RECORD SET:
--*--

-- ==== Sys2Proof/Laws/Exec.lean ====
section
/-! SUPPORT. Said once for all commands of every configuration: how a command can end, and what it can have written when it completes. -/

namespace Sys2Proof.Machine

variable {Cell α : Type} {C : Configuration Cell α} (s : State.Of C)

/-- This hardware's commands are those of every configuration. -/
theorem exec_eq_execOf (i : Instr) (s : State) : exec i s = execOf i s := by cases i <;> rfl

/-- This hardware's step is that of every configuration. -/
theorem step_eq_stepOf (s : State) : step s = stepOf s := by
  have h : (exec : Instr → State → Outcome) = execOf := funext fun i => funext (exec_eq_execOf i)
  rw [step, stepOf, h]

/-- The state a completed command leaves, before its status is written, by the place it writes. -/
def Effect (s : State.Of C) : Dest → State.Of C → Prop
  | .statusOnly, t => t = s
  | .res, t => ∃ v, t = s.setRes v
  | .filter f, t => ∃ v, t = s.setFilter f v
  | .window w, t => ∃ v, t = s.setWindow w v
  | .buffer b, t => ∃ xs, t = s.writeBuf b xs
  | .bufferAndRes b, t => ∃ xs v, t = (s.writeBuf b xs).setRes v

/-- Why a command cannot read an operand: an unwritten element, or a word where a number is read. -/
inductive Unreadable (s : State.Of C) : Refusal → Prop where
  | unwritten (b : Idx) (h : s.cells b = none) : Unreadable s .unwrittenElement
  | sequence (b : Idx) (cs : List Cell) (h : s.cells b = some cs) (h' : numbers C.num cs = none) :
      Unreadable s .notANumber
  | argument (c : Cell) (h : c = s.arg0 ∨ c = s.arg1) (h' : C.num.ofBits c = none) : Unreadable s .notANumber

/-- On this hardware only an unwritten element is unreadable. -/
theorem Unreadable.hardware {s : State} {r : Refusal} (h : Unreadable s r) :
    r = .unwrittenElement ∧ ∃ b, s.seq b = none := by
  cases h with
  | unwritten b h => exact ⟨rfl, b, (State.seq_eq_cells s b).trans h⟩
  | sequence b cs h h' => exact absurd ((numbers_binary64 cs).symm.trans h') (by simp)
  | argument c h h' => cases h'

/-- What a command can raise: never `OK`, never `InvalidType` (R204), and `CapacityExceeded` only where a capacity is bounded (R208). -/
def Raisable (C : Configuration Cell α) (e : Status) : Prop :=
  e ≠ .ok ∧ e ≠ .invalidType ∧ (e = .capacityExceeded → C.MAXN ≠ none ∨ C.MAXSIG ≠ none)

/-- How a command can end that leaves, where it completes, a state with the property `d`. -/
inductive EndsBy (s : State.Of C) (d : State.Of C → Prop) : OutcomeOf C → Prop where
  | done (t : State.Of C) (h : d t) : EndsBy s d (complete t)
  | error (e : Status) (h : Raisable C e) : EndsBy s d (raise e s)
  | refused (r : Refusal) (h : Unreadable s r) : EndsBy s d (.refused r)

variable {s} {d : State.Of C → Prop}

theorem raisable {e : Status} (h : e ≠ .ok ∧ e ≠ .invalidType ∧ e ≠ .capacityExceeded) : Raisable C e :=
  ⟨h.1, h.2.1, fun he => absurd he h.2.2⟩

theorem endsBy_withFilter {f : Idx} {k : Filter α → OutcomeOf C}
    (h : ∀ v, s.filterAt f = some v → EndsBy s d (k v)) : EndsBy s d (withFilter s f k) := by
  rcases withFilter_cases s f k with ⟨-, he⟩ | ⟨v, hv, he⟩ <;> rw [he]
  · exact .error _ (raisable (by decide))
  · exact h v hv

theorem endsBy_withWindow {w : Idx} {k : Window α → OutcomeOf C}
    (h : ∀ v, s.windowAt w = some v → EndsBy s d (k v)) : EndsBy s d (withWindow s w k) := by
  rcases withWindow_cases s w k with ⟨-, he⟩ | ⟨v, hv, he⟩ <;> rw [he]
  · exact .error _ (raisable (by decide))
  · exact h v hv

theorem endsBy_validate {v : Option Status} {k : OutcomeOf C}
    (he : ∀ e, v = some e → Raisable C e) (h : v = none → EndsBy s d k) : EndsBy s d (validate s v k) := by
  rcases validate_cases s v k with ⟨hv, hk⟩ | ⟨e, hv, hk⟩ <;> rw [hk]
  · exact h hv
  · exact .error e (he e hv)

theorem endsBy_require {c : Bool} {e : Status} {k : OutcomeOf C}
    (he : e ≠ .ok ∧ e ≠ .invalidType ∧ e ≠ .capacityExceeded)
    (h : c = true → EndsBy s d k) : EndsBy s d (require s c e k) := by
  rcases require_cases s c e k with ⟨hc, hk⟩ | ⟨-, hk⟩ <;> rw [hk]
  · exact h hc
  · exact .error e (raisable he)

theorem endsBy_withSeq {b : Idx} {k : List α → OutcomeOf C}
    (h : ∀ xs, s.seq b = some xs → EndsBy s d (k xs)) : EndsBy s d (withSeq s b k) := by
  rcases withSeq_cases s b k with ⟨hn, he⟩ | ⟨cs, hc, hn, he⟩ | ⟨xs, hx, he⟩ <;> rw [he]
  · exact .refused _ (.unwritten b hn)
  · exact .refused _ (.sequence b cs hc hn)
  · exact h xs hx

theorem endsBy_withArg {c : Cell} (hc : c = s.arg0 ∨ c = s.arg1) {k : α → OutcomeOf C}
    (h : ∀ x, C.num.ofBits c = some x → EndsBy s d (k x)) : EndsBy s d (withNum c k) := by
  rcases withNum_cases c k with ⟨hn, he⟩ | ⟨x, hx, he⟩ <;> rw [he]
  · exact .refused _ (.argument c hc hn)
  · exact h x hx

theorem endsBy_checkSize {n : Nat} {k : OutcomeOf C} (h : checkSize n = none → EndsBy s d k) :
    EndsBy s d (validate s (checkSize n) k) :=
  endsBy_validate (fun _ he => by rw [checkSize_some he]; exact raisable (by decide)) h

theorem endsBy_checkFrequencyRange {c : α} {k : OutcomeOf C}
    (h : checkFrequencyRange C.num c = none → EndsBy s d k) :
    EndsBy s d (validate s (checkFrequencyRange C.num c) k) :=
  endsBy_validate (fun _ he => by rw [checkFrequencyRange_some _ he]; exact raisable (by decide)) h

theorem endsBy_checkFrequencyOrder {lo hi : α} {k : OutcomeOf C}
    (h : checkFrequencyOrder C.num lo hi = none → EndsBy s d k) :
    EndsBy s d (validate s (checkFrequencyOrder C.num lo hi) k) :=
  endsBy_validate (fun _ he => by rw [checkFrequencyOrder_some _ he]; exact raisable (by decide)) h

theorem endsBy_checkCapacity {c : Option Nat} (hc : c = C.MAXN ∨ c = C.MAXSIG) {n : Nat} {k : OutcomeOf C}
    (h : checkCapacity c n = none → EndsBy s d k) : EndsBy s d (validate s (checkCapacity c n) k) :=
  endsBy_validate (fun e he => by
    obtain ⟨rfl, m, hm, -⟩ := checkCapacity_some he
    refine ⟨by decide, by decide, fun _ => ?_⟩
    rcases hc with hc | hc
    · exact .inl (by rw [← hc, hm]; simp)
    · exact .inr (by rw [← hc, hm]; simp)) h

/-- The two creates of one cutoff end by the object they store. -/
theorem endsBy_createOneCutoff {f : Idx} {n : SizeImm} {wt : WindowType} {p : α → FilterParams α}
    (h : ∀ fc, checkSize n.toNat = none → checkFrequencyRange C.num fc = none →
      checkCapacity C.MAXN n.toNat = none →
      d (s.setFilter f (some { wtype := wt, coeff := synth C (p fc) wt n.toNat, params := p fc }))) :
    EndsBy s d (createOneCutoff s f n wt p) :=
  endsBy_withArg (.inl rfl) fun fc _ =>
  endsBy_checkSize fun h1 => endsBy_checkFrequencyRange fun h2 =>
  endsBy_checkCapacity (.inl rfl) fun h3 => .done _ (h fc h1 h2 h3)

/-- The shared part of the two convolutions: the length of what it computes fits a buffer. -/
theorem endsBy_withConv {f c : Idx} {k : List α → OutcomeOf C}
    (h : ∀ v xs, s.filterAt f = some v → s.seq c = some xs →
      within C.MAXSIG (xs.length + v.coeff.length - 1) = true →
      EndsBy s d (k (conv C.num xs v.coeff))) : EndsBy s d (withConv s f c k) :=
  endsBy_withFilter fun v hv => endsBy_withSeq fun xs hx =>
  endsBy_require (by decide) fun _ => endsBy_checkCapacity (.inr rfl) fun hcap =>
    h v xs hv hx (checkCapacity_none.1 hcap)

/-- The shared part of the two window applications. -/
theorem endsBy_withApply {w c : Idx} {k : List α → OutcomeOf C}
    (h : ∀ v xs, s.windowAt w = some v → s.seq c = some xs → xs.length = v.coeff.length →
      EndsBy s d (k (pointwise C.num xs v.coeff))) : EndsBy s d (withApply s w c k) :=
  endsBy_withWindow fun v hv => endsBy_withSeq fun xs hx =>
  endsBy_require (by decide) fun hl => h v xs hv hx (eq_of_beq hl)

/-- Every command completes with an effect on its destination alone, or raises an error, or is refused for an operand it cannot read. -/
theorem execOf_endsBy (i : Instr) (s : State.Of C) : EndsBy s (Effect s (writesOf i)) (execOf i s) := by
  cases i with
  | chkfreq =>
    unfold execOf execChkfreq writesOf
    exact endsBy_withArg (.inl rfl) fun _ _ => endsBy_checkFrequencyRange fun _ => .done _ rfl
  | chkord =>
    unfold execOf execChkord writesOf
    exact endsBy_withArg (.inl rfl) fun _ _ => endsBy_withArg (.inr rfl) fun _ _ =>
      endsBy_checkFrequencyOrder fun _ => .done _ rfl
  | chksize n =>
    unfold execOf execChksize writesOf
    exact endsBy_checkSize fun _ => .done _ rfl
  | sinc =>
    unfold execOf execSinc writesOf
    exact endsBy_withArg (.inl rfl) fun _ _ => .done _ ⟨_, rfl⟩
  | setcoef f b =>
    unfold execOf execSetcoef writesOf
    exact endsBy_withFilter fun _ _ => endsBy_withSeq fun _ _ => endsBy_require (by decide) fun _ =>
      .done _ ⟨_, rfl⟩
  | norm f =>
    unfold execOf execNorm writesOf
    exact endsBy_withFilter fun _ _ => endsBy_require (by decide) fun _ => .done _ ⟨_, rfl⟩
  | getcoef b f =>
    unfold execOf execGetcoef writesOf
    exact endsBy_withFilter fun _ _ => .done _ ⟨_, rfl⟩
  | getsize f =>
    unfold execOf execGetsize writesOf
    exact endsBy_withFilter fun _ _ => .done _ ⟨_, rfl⟩
  | gettype f =>
    unfold execOf execGettype writesOf
    exact endsBy_withFilter fun _ _ => .done _ ⟨_, rfl⟩
  | getwtype f =>
    unfold execOf execGetwtype writesOf
    exact endsBy_withFilter fun _ _ => .done _ ⟨_, rfl⟩
  | setwtype f wt =>
    unfold execOf execSetwtype writesOf
    exact endsBy_withFilter fun _ _ => .done _ ⟨_, rfl⟩
  | conv b f c =>
    unfold execOf execConv writesOf
    exact endsBy_withConv fun _ _ _ _ _ => .done _ ⟨_, rfl⟩
  | convip b f =>
    unfold execOf execConvip writesOf
    exact endsBy_withConv fun _ _ _ _ _ => .done _ ⟨_, _, rfl⟩
  | feq f g =>
    unfold execOf execFeq writesOf
    exact endsBy_withFilter fun _ _ => endsBy_withFilter fun _ _ => .done _ ⟨_, rfl⟩
  | fne f g =>
    unfold execOf execFne writesOf
    exact endsBy_withFilter fun _ _ => endsBy_withFilter fun _ _ => .done _ ⟨_, rfl⟩
  | ffree f =>
    unfold execOf execFfree writesOf
    exact endsBy_withFilter fun _ _ => .done _ ⟨_, rfl⟩
  | lpfCreate f n wt =>
    unfold execOf execLpfCreate writesOf
    exact endsBy_createOneCutoff fun _ _ _ _ => ⟨_, rfl⟩
  | hpfCreate f n wt =>
    unfold execOf execHpfCreate writesOf
    exact endsBy_createOneCutoff fun _ _ _ _ => ⟨_, rfl⟩
  | bpfCreate f n wt =>
    unfold execOf execBpfCreate writesOf
    exact endsBy_withArg (.inl rfl) fun _ _ => endsBy_withArg (.inr rfl) fun _ _ =>
      endsBy_checkSize fun _ => endsBy_checkFrequencyRange fun _ => endsBy_checkFrequencyRange fun _ =>
      endsBy_checkFrequencyOrder fun _ => endsBy_checkCapacity (.inl rfl) fun _ => .done _ ⟨_, rfl⟩
  | fsCreate f b =>
    unfold execOf execFsCreate writesOf
    exact endsBy_withSeq fun _ _ => endsBy_checkSize fun _ => endsBy_checkCapacity (.inl rfl) fun _ =>
      .done _ ⟨_, rfl⟩
  | fsGetspec b f =>
    unfold execOf execFsGetspec writesOf
    refine endsBy_withFilter fun v _ => ?_
    cases v.params with
    | freqSampling _ => exact .done _ ⟨_, rfl⟩
    | lowpass _ => exact .error _ (raisable (by decide))
    | highpass _ => exact .error _ (raisable (by decide))
    | bandpass _ _ => exact .error _ (raisable (by decide))
  | winCreate w n wt =>
    unfold execOf execWinCreate writesOf
    exact endsBy_checkSize fun _ => endsBy_checkCapacity (.inl rfl) fun _ => .done _ ⟨_, rfl⟩
  | winSetwtype w wt =>
    unfold execOf execWinSetwtype writesOf
    exact endsBy_withWindow fun _ _ => .done _ ⟨_, rfl⟩
  | winApply b w c =>
    unfold execOf execWinApply writesOf
    exact endsBy_withApply fun _ _ _ _ _ => .done _ ⟨_, rfl⟩
  | winApplyip b w =>
    unfold execOf execWinApplyip writesOf
    exact endsBy_withApply fun _ _ _ _ _ => .done _ ⟨_, _, rfl⟩
  | winGetcoef b w =>
    unfold execOf execWinGetcoef writesOf
    exact endsBy_withWindow fun _ _ => .done _ ⟨_, rfl⟩
  | winGetsize w =>
    unfold execOf execWinGetsize writesOf
    exact endsBy_withWindow fun _ _ => .done _ ⟨_, rfl⟩
  | winGetwtype w =>
    unfold execOf execWinGetwtype writesOf
    exact endsBy_withWindow fun _ _ => .done _ ⟨_, rfl⟩
  | winEq w v =>
    unfold execOf execWinEq writesOf
    exact endsBy_withWindow fun _ _ => endsBy_withWindow fun _ _ => .done _ ⟨_, rfl⟩
  | winNe w v =>
    unfold execOf execWinNe writesOf
    exact endsBy_withWindow fun _ _ => endsBy_withWindow fun _ _ => .done _ ⟨_, rfl⟩
  | winFree w =>
    unfold execOf execWinFree writesOf
    exact endsBy_withWindow fun _ _ => .done _ ⟨_, rfl⟩

/-- `execOf_endsBy` for this hardware. -/
theorem exec_endsBy (i : Instr) (s : State) : EndsBy s (Effect s (writesOf i)) (exec i s) :=
  exec_eq_execOf i s ▸ execOf_endsBy i s

/-- The inversion of `execOf`: a next state is an error alone, or the completion of an effect on the command's destination. -/
theorem execOf_next_cases {i : Instr} {s t : State.Of C} (h : execOf i s = .next t) :
    (∃ e, Raisable C e ∧ t = s.setErr e) ∨ ∃ u, Effect s (writesOf i) u ∧ t = u.setErr .ok := by
  have he := execOf_endsBy i s
  rw [h] at he
  generalize ho : Host.Outcome.next t = o at he
  cases he with
  | done u hu => exact .inr ⟨u, hu, (complete_next u t).1 ho.symm⟩
  | error e h1 => exact .inl ⟨e, h1, (raise_next s e t).1 ho.symm⟩
  | refused r hr => cases ho

/-- `execOf_next_cases` for this hardware. -/
theorem exec_next_cases {i : Instr} {s t : State} (h : exec i s = .next t) :
    (∃ e, e ≠ .ok ∧ e ≠ .invalidType ∧ t = s.setErr e) ∨
      ∃ u, Effect s (writesOf i) u ∧ t = u.setErr .ok := by
  rcases execOf_next_cases (exec_eq_execOf i s ▸ h) with ⟨e, he, ht⟩ | h'
  · exact .inl ⟨e, he.1, he.2.1, ht⟩
  · exact .inr h'

end Sys2Proof.Machine
end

--*--

PROBLEM DESCRIPTION: Line count for "writeBuf": count the lines in the records above that contain this word, and write only the number.

RESULT OF THE TASK: 2